Pro@programming.dev · 8 days ago

Codeberg: army of AI crawlers are extremely slowing us; AI crawlers learned how to solve the Anubis challenges.

nialv7@lemmy.world · edit-2 6 days ago

We had a trust based system for so long. No one is forced to honor robots.txt, but most big players did. Almost restores my faith in humanity a little bit. And then AI companies came and destroyed everything. This is why we can’t have nice things.

katy ✨@piefed.blahaj.zone · 7 days ago

reminder to donate to codeberg and forgejo :)

mfed1122@discuss.tchncs.de · edit-2 7 days ago

Okay what about…what about uhhh… Static site builders that render the whole page out as an image map, making it visible for humans but useless for crawlers 🤔🤔🤔

lapping6596@lemmy.world · 7 days ago

Accessibility gets throw out the window?

mfed1122@discuss.tchncs.de · 7 days ago

I wasn’t being totally serious, but also, I do think that while accessibility concerns come from a good place, there is some practical limitation that must be accepted when building fringe and counter-cultural things. Like, my hidden rebel base can’t have a wheelchair accessible ramp at the entrance, because then my base isn’t hidden anymore. It sucks that some solutions can’t work for everyone, but if we just throw them out because it won’t work for 5% of people, we end up with nothing. I’d rather have a solution that works for 95% of people than no solution at all. I’m not saying that people who use screen readers are second-class citizens. If crawlers were vision-based then I might suggest matching text to background colors so that only screen readers work to understand the site. Because something that works for 5% of people is also better than no solution at all. We need to tolerate having imperfect first attempts and understand that more sophisticated infrastructure comes later.
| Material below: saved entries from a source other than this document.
/-- Each event of a pan or of its tile step runs to its own effect where it can happen (R52, R33, R36, R446, R32, R31, R27). -/
def Obligations.PanCommandsComplete : Prop :=
  (∀ (s : State) (bed pos : Nat),
    running s →
    (leafOfPan s bed pos).isSome →
    exec (.panFault bed pos) s = .next (panFails (fresh s) bed pos 0x0201)) ∧
  (∀ (s : State) (bed pos : Nat),
    running s →
    (s.units.steps.any (fun e => e.bed == bed && e.pos == pos)) →
    panHalted s bed pos = false →
    (leafOfPan s bed pos).isSome →
    exec (.stepOverrun bed pos) s = .next (panFails (fresh s) bed pos 0x0202)) ∧
  (∀ (s : State) (w : Work) (bed pos leaf : Nat) (last writes : Bool),
    running s →
    panHalted s bed pos = false →
    (writes && ddFull (fresh s)) = false →
    ((panWorks s bed pos).any (fun y => y.id == w.id)) →
    workOf s w.id = some w →
    (s.units.steps.any (fun e => e.bed == bed && e.pos == pos) = false) →
    (s.units.slots.any (fun e => e.bed == bed && e.pos == pos && setOf e.slot == turnAt (fresh s) bed pos && !e.ready) = false) →
    leafOfPan s bed pos = some leaf →
    serving s leaf →
    (s.units.switching.any (fun e => e.1 == holder s leaf) = false) →
    exec (.tileStepBegin bed pos w.id ⟨last, writes⟩) s =
    .next (countAll (updWork { (fresh s) with units := { s.units with
        steps := s.units.steps ++ [{ bed := bed, pos := pos, work := w.id, start := s.time, set := turnAt (fresh s) bed pos }]
        ran := (bed, pos) :: s.units.ran.filter fun e => e ≠ (bed, pos)
        sram := s.units.sram.filter fun e => !(e.1.1 == bed && e.1.2.1 == pos && decide (codeBytesMax ≤ e.1.2.2)) } } w.id fun w => { w with final := w.final || last })
      3 0xFF bed (rootOf s leaf) w.hdr.keySlot 0xFFFF 1)) ∧
  (∀ (s : State) (bed pos slot handle number : Nat) (image : List Byte),
    running s →
    (s.units.slots.any (fun e => e.bed == bed && e.pos == pos && e.slot == slot && e.handle == handle && e.number == number && !e.ready)) →
    exec (.tileArrival (.slot bed pos slot) handle number image) s = .next (arriveSlot (fresh s) bed pos slot handle number image)) ∧
  (∀ (s : State) (t : State) (handle number : Nat) (tile : Tile) (image : List Byte),
    running s →
    tileOf s handle number = some tile →
    tile.version ≠ 0 →
    2 ≤ (masterPlace tile).1 →
    imagePasses tile image →
    raiseDemand (fresh s) handle number (homeOf s handle) = (t, true) →
    exec (.tileArrival .t1 handle number image) s = .next t) ∧
  (∀ (s : State) (w : Work) (bed pos leaf : Nat) (e : StepEnt),
    running s →
    (s.units.steps.find? (fun e => e.bed == bed && e.pos == pos && !panHalted s bed pos) = some e) →
    workOf s e.work = some w →
    w.id = e.work →
    unfinished w →
    leafOfPan s bed pos = some leaf →
    slotActive s w.hdr.keySlot →
    w.hdr.deadline = 0 →
    exec (.stepEnd bed pos []) s =
    .next (boundary { (fresh s) with units := { s.units with
        steps := s.units.steps.filter fun x => x ≠ e
        slots := s.units.slots.filter fun x => !(x.bed == bed && x.pos == pos && setOf x.slot == e.set)
        turn := aset s.units.turn (bed, pos) (1 - e.set) } } (holder s leaf))) ∧
  (∀ (s : State) (w : Work) (bed pos handle number slot : Nat) (tile : Tile),
    running s →
    panWork s bed pos = some w →
    slot < 8 →
    panHalted s bed pos = false →
    tileOf s handle number = some tile →
    tile.keySlot = w.hdr.keySlot →
    tile.version ≠ 0 →
    masterTier tile ≠ 0 →
    tile.lodged = none →
    keyChecked (fresh s) handle number = (fresh s) →
    exec (.tileRequest bed pos handle number slot) s =
    .next (emit (updWork (putSlot (fresh s) { bed := bed, pos := pos, slot := slot, handle := handle, number := number, version := tile.version, absent := false, ready := false }) w.id fun y =>
        { y with transfers := y.transfers ++ (transferOf (masterPlace tile).1 (masterPlace tile).2).toList }) (.fetchTile handle number))) ∧
  (∀ (s : State) (bed pos toBed toPos a b : Nat) (body : List Byte),
    running s →
    leafOfPan s bed pos = some a →
    leafOfPan s toBed toPos = some b →
    rootOf s a = rootOf s b →
    panHalted s bed pos = false →
    bed = toBed →
    exec (.panMessage bed pos toBed toPos false body) s = .next (emit (fresh s) (.panMessage toBed toPos (slice body 0 64)))) ∧
  (∀ (s : State) (utype : Nat),
    running s →
    exec (.dispatchHeldRelease utype) s = .next (releaseHeld (fresh s) utype))

/-- Each context command runs to its own effect where it can happen (R379, R377, R383, R26, R378, R376, R30). -/
def Obligations.ContextCommandsComplete : Prop :=
  (∀ (s : State) (r : State) (u : State) (leaf c k : Nat),
    running s →
    k = holder s leaf →
    aget s.units.switching k = some c →
    r = reloadImage (fresh s) k c →
    u = freshPans (startsFresh r k c) k c →
    exec (.contextSwitchDone leaf) s =
    .next { u with
      work := updIf (fun w => decide (w.id ∈ ((flightAt r k).filter fun w => contextOf r w == c).map (·.id)))
        (fun w => { w with suspendedAt := w.suspendedAt.filter fun x => x != k }) u.work
      units := { u.units with
        switching := u.units.switching.filter fun e => e.1 != k
        current := aset u.units.current k (c, u.time)
        saved := u.units.saved.filter fun e => e ≠ (k, c)
        images := u.units.images.filter fun e => e ≠ (k, c) } }) ∧
  (∀ (s : State) (leaf : Nat),
    running s →
    isResident s leaf = false →
    (currentOf s leaf).isSome →
    exec (.contextSliceExpiry leaf) s =
    .next (boundary { (fresh s) with units := { s.units with expired := insNat leaf s.units.expired } } leaf)) ∧
  (∀ (s : State) (unit : Nat),
    running s →
    isResident s unit →
    (currentOf s (rootOf s unit)).isSome →
    exec (.residentSliceExpiry unit) s =
    .next (boundary { (fresh s) with units := { s.units with expired := insNat (rootOf s unit) s.units.expired } } (rootOf s unit))) ∧
  (∀ (s : State) (w : Work) (leaf at_ : Nat),
    running s →
    workOf (fresh s) w.id = some w →
    serving (fresh s) leaf →
    (s.units.switching.any (fun e => e.1 == holder (fresh s) leaf) = false) →
    ((waitingFor (fresh s) leaf).any (fun x => x.id == w.id)) →
    isOp 0x11 w = false →
    currentOf (fresh s) (holder (fresh s) leaf) = some (contextOf (fresh s) w, at_) →
    ((leastBy (choiceKey (fresh s)) ((waitingFor (fresh s) leaf).filter fun x => contextOf (fresh s) x == contextOf (fresh s) w)).map (·.id) = some w.id) →
    exec (.descriptorWindowRead leaf w.id) s = .next (takeDescriptor (fresh s) w leaf)) ∧
  (∀ (s : State) (t : State) (w : Work) (leaf : Nat),
    running s →
    workOf (fresh s) w.id = some w →
    serving (fresh s) leaf →
    (s.units.switching.any (fun e => e.1 == holder (fresh s) leaf) = false) →
    ((waitingFor (fresh s) leaf).any (fun x => x.id == w.id)) →
    isOp 0x11 w = false →
    currentOf (fresh s) (holder (fresh s) leaf) = none →
    (leastBy (choiceKey (fresh s)) (waitingFor (fresh s) leaf)).map (·.id) = some w.id →
    residentPlace (fresh s) (holder (fresh s) leaf) = some t →
    exec (.descriptorWindowRead leaf w.id) s = .next (takeDescriptor (makeCurrent t (holder (fresh s) leaf) (contextOf t w)) w leaf))

/-- Each ledger command runs to its own effect where the ledger is in the state for it (R314, R313, R318, R319, R332, R321, R316, R197). -/
def Obligations.LedgerCommandsComplete : Prop :=
  (∀ (s : State) (ledger : Nat) (line : Fetch) (descs : List Fetch) (b : List Byte),
    running s →
    ledgerActive (fresh s) ledger 0 →
    ledgerFetch (fresh s) ledger (regGet s .ldgLineAddrAddr ledger) 64 line = .data b →
    exec (.ledgerTailUpdate ledger line descs) s = .next (takeTail (fresh s) ledger (field b 0 4) descs)) ∧
  (∀ (s : State) (ledger : Nat) (line : Fetch) (b : List Byte),
    running s →
    ledger < 4096 →
    cqReceives (fresh s) ledger →
    ledgerFetch (fresh s) ledger (regGet s .ldgLineAddrAddr ledger) 64 line = .data b →
    exec (.consumedLineUpdate ledger line) s = .next (takeConsumed (fresh s) ledger (field b 0 4))) ∧
  (∀ (s : State) (addr : Nat) (b : List Byte),
    running s →
    addr / 64 ∈ s.ledg.readyPolled →
    exec (.readyLinePoll addr (.data b)) s =
    .next ((List.range 8).foldl (fun s i => setReadyWord s (addr / 64 * 64 + 8 * i) (field b (8 * i) 8)) (fresh s))) ∧
  (∀ (s : State) (addr word : Nat),
    running s →
    addr / 64 ∈ s.ledg.readyWatched →
    addr % 8 = 0 →
    exec (.readyWordUpdate addr word) s = .next (setReadyWord (fresh s) addr word)) ∧
  (∀ (s : State) (path : Path) (line l : Nat),
    running s →
    entryOf (fresh s) path .ldgStatusState 0 = some l →
    ledgerDisabled (fresh s) l →
    s.power.quiescing = false →
    enableError (fresh s) l = 0 →
    regGet (activated (fresh s) l) .ldgCfgLoc l = 0 →
    regGet (activated (fresh s) l) .ldgCfgType l = 0 →
    exec (.ledgerEnable path line) s =
    .next (takeTail { activated (fresh s) l with ledg := { s.ledg with watched := insNat l s.ledg.watched } } l (field (leBytes 4 line) 0 4) [])) ∧
  (∀ (s : State) (path : Path) (l : Nat),
    running s →
    entryOf (fresh s) path .ldgStatusState 0 = some l →
    regGet (fresh s) .ldgStatusState l = 1 →
    exec (.ledgerDisable path) s = .next (regSet (regSet (fresh s) .ldgStatusState l 2) .ldgCtrlEnable l 0)) ∧
  (∀ (s : State) (ledger : Nat),
    running s →
    ledger < 4096 →
    regGet (fresh s) .ldgStatusState ledger = 2 →
    ledgerEmpty (fresh s) ledger →
    exec (.ledgerDrainEnd ledger) s = .next (disableLedger (fresh s) ledger)) ∧
  (∀ (s : State) (ledger : Nat),
    running s →
    ledger < 4096 →
    cqReceives (fresh s) ledger →
    cqRoom (fresh s) ledger = false →
    ledger ∉ s.ledg.stalled →
    (s.work.any (fun w => w.place == .ended && regGet (fresh s) .ldgCfgCq w.ledger == ledger)) →
    exec (.cqFullTimeout ledger) s =
    .next { event (fresh s) 0x0407 0 0xFFFF 0 (locate 8 0 0 0 ledger) [] with
      ledg := { (event (fresh s) 0x0407 0 0xFFFF 0 (locate 8 0 0 0 ledger) []).ledg with
        stalled := insNat ledger (event (fresh s) 0x0407 0 0xFFFF 0 (locate 8 0 0 0 ledger) []).ledg.stalled } }) ∧
  (∀ (s : State) (group : Nat),
    running s →
    regGet (fresh s) .ldgGrpCoalTime group ≠ 0 →
    (aget s.ledg.coal group).isSome →
    exec (.interruptCoalTimeout group) s = .next (raiseVector { (fresh s) with ledg := { s.ledg with coal := adel s.ledg.coal group } } group)) ∧
  (∀ (s : State) (ledger : Nat) (desc : List Byte),
    running s →
    ledgerActive (fresh s) ledger 0 →
    field desc 0 1 ∉ opcodes →
    exec (.unknownOpcode ledger desc) s = .next (publishHead (acceptWork (fresh s) ledger desc) ledger))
But yes my image map idea is pretty much a joke nonetheless

Monument@lemmy.sdf.org · 7 days ago

Increasingly, I’m reminded of this: Paul Bunyan vs. the spam bot (or how Paul Bunyan triggered the singularity to win a bet). It’s a medium-length read from the old internet, but fun.

prole@lemmy.blahaj.zone · 7 days ago

Tech bros just actively making the internet worse for everyone.

ShaggySnacks@lemmy.myserv.one · 7 days ago

Tech bros just actively making ~~the internet~~ society worse for everyone.

FTFY.

SufferingSteve@feddit.nu · edit-2 8 days ago

There once was a dream of the semantic web, also known as web2. The semantic web could have enabled easy to ingest information of webpages, removing soo much of the computation required to get the information. Thus preventing much of the AI crawling cpu overhead.

What we got as web2 instead was social media. Destroying facts and making people depressed at a newer before seen rate.

Web3 was about enabling us to securely transfer value between people digitally and without middlemen.

What crypto gave us was fraud, expensive jpgs and scams. The term web is now even so eroded that it has lost much of its meaning. The information age gave way for the misinformation age, where everything is fake.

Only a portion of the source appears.